> _What is expected_
Transcribe the entries below without alteration.
** Information supplied follows **
-- ==== Sys2Proof/Machine/HostPorts.lean ====
section
/-! DEFINITION. What the host may do to the core, and no more (00_scope.md R6), and the colours it shows (R9). -/

namespace Sys2Proof.Machine

/-- The interactions of 00_scope.md R6. -/
inductive HostAction where
  | boot (report : ImageReport)
  | tick
  | fbOut
  | statusOut
  | terminate
  deriving DecidableEq, Repr

/-- What the host gets back. `notOffered`: the interaction is not there (log entry 11). -/
inductive HostAnswer where
  | done
  | bootFailed (e : BootError)
  | display (d : Display)
  | status (st : Status)
  | notOffered
  deriving DecidableEq, Repr

/-- The state after one tick. A step of this machine always answers a next state. -/
def tick (s : State) : State :=
  match step s with
  | .next t => t
  | .fault _ => s
  | .refused _ => s

/-- One interaction, on the core the host holds, or on none: before boot, after a failed boot and after terminate. Boot is
there once, before the first tick (R6), and no core is reset or reloaded (70_reset_and_hazards.md R107). The two outputs
are read only (10_state.md R27). -/
def interact : Option State → HostAction → Option State × HostAnswer
  | none, .boot report =>
    match boot report with
    | .ok s => (some s, .done)
    | .error e => (none, .bootFailed e)
  | none, .tick => (none, .notOffered)
  | none, .fbOut => (none, .notOffered)
  | none, .statusOut => (none, .notOffered)
  | none, .terminate => (none, .notOffered)
  | some s, .boot _ => (some s, .notOffered)
  | some s, .tick => (some (tick s), .done)
  | some s, .fbOut => (some s, .display s.FB)
  | some s, .statusOut => (some s, .status s.status)
  | some _, .terminate => (none, .done)

/-- The host's two colours (00_scope.md R9); their bytes are not given (D21). -/
inductive HostPixel where
  | opaqueWhite
  | transparentBlack
  deriving DecidableEq, Repr

/-- The presentation mapping of one pixel (00_scope.md R9). -/
def presentPixel (lit : Bool) : HostPixel := if lit then .opaqueWhite else .transparentBlack

end Sys2Proof.Machine
end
** End of Information supplied **
> _Written answer_
-- ==== Sys2Proof/Machine/HostPorts.lean ====
section
/-! DEFINITION. What the host may do to the core, and no more (00_scope.md R6), and the colours it shows (R9). -/

namespace Sys2Proof.Machine

/-- The interactions of 00_scope.md R6. -/
inductive HostAction where
  | boot (report : ImageReport)
  | tick
  | fbOut
  | statusOut
  | terminate
  deriving DecidableEq, Repr

/-- What the host gets back. `notOffered`: the interaction is not there (log entry 11). -/
inductive HostAnswer where
  | done
  | bootFailed (e : BootError)
  | display (d : Display)
  | status (st : Status)
  | notOffered
  deriving DecidableEq, Repr

/-- The state after one tick. A step of this machine always answers a next state. -/
def tick (s : State) : State :=
  match step s with
  | .next t => t
  | .fault _ => s
  | .refused _ => s

/-- One interaction, on the core the host holds, or on none: before boot, after a failed boot and after terminate. Boot is
there once, before the first tick (R6), and no core is reset or reloaded (70_reset_and_hazards.md R107). The two outputs
are read only (10_state.md R27). -/
def interact : Option State → HostAction → Option State × HostAnswer
  | none, .boot report =>
    match boot report with
    | .ok s => (some s, .done)
    | .error e => (none, .bootFailed e)
  | none, .tick => (none, .notOffered)
  | none, .fbOut => (none, .notOffered)
  | none, .statusOut => (none, .notOffered)
  | none, .terminate => (none, .notOffered)
  | some s, .boot _ => (some s, .notOffered)
  | some s, .tick => (some (tick s), .done)
  | some s, .fbOut => (some s, .display s.FB)
  | some s, .statusOut => (some s, .status s.status)
  | some _, .terminate => (none, .done)

/-- The host's two colours (00_scope.md R9); their bytes are not given (D21). -/
inductive HostPixel where
  | opaqueWhite
  | transparentBlack
  deriving DecidableEq, Repr

/-- The presentation mapping of one pixel (00_scope.md R9). -/
def presentPixel (lit : Bool) : HostPixel := if lit then .opaqueWhite else .transparentBlack

end Sys2Proof.Machine
end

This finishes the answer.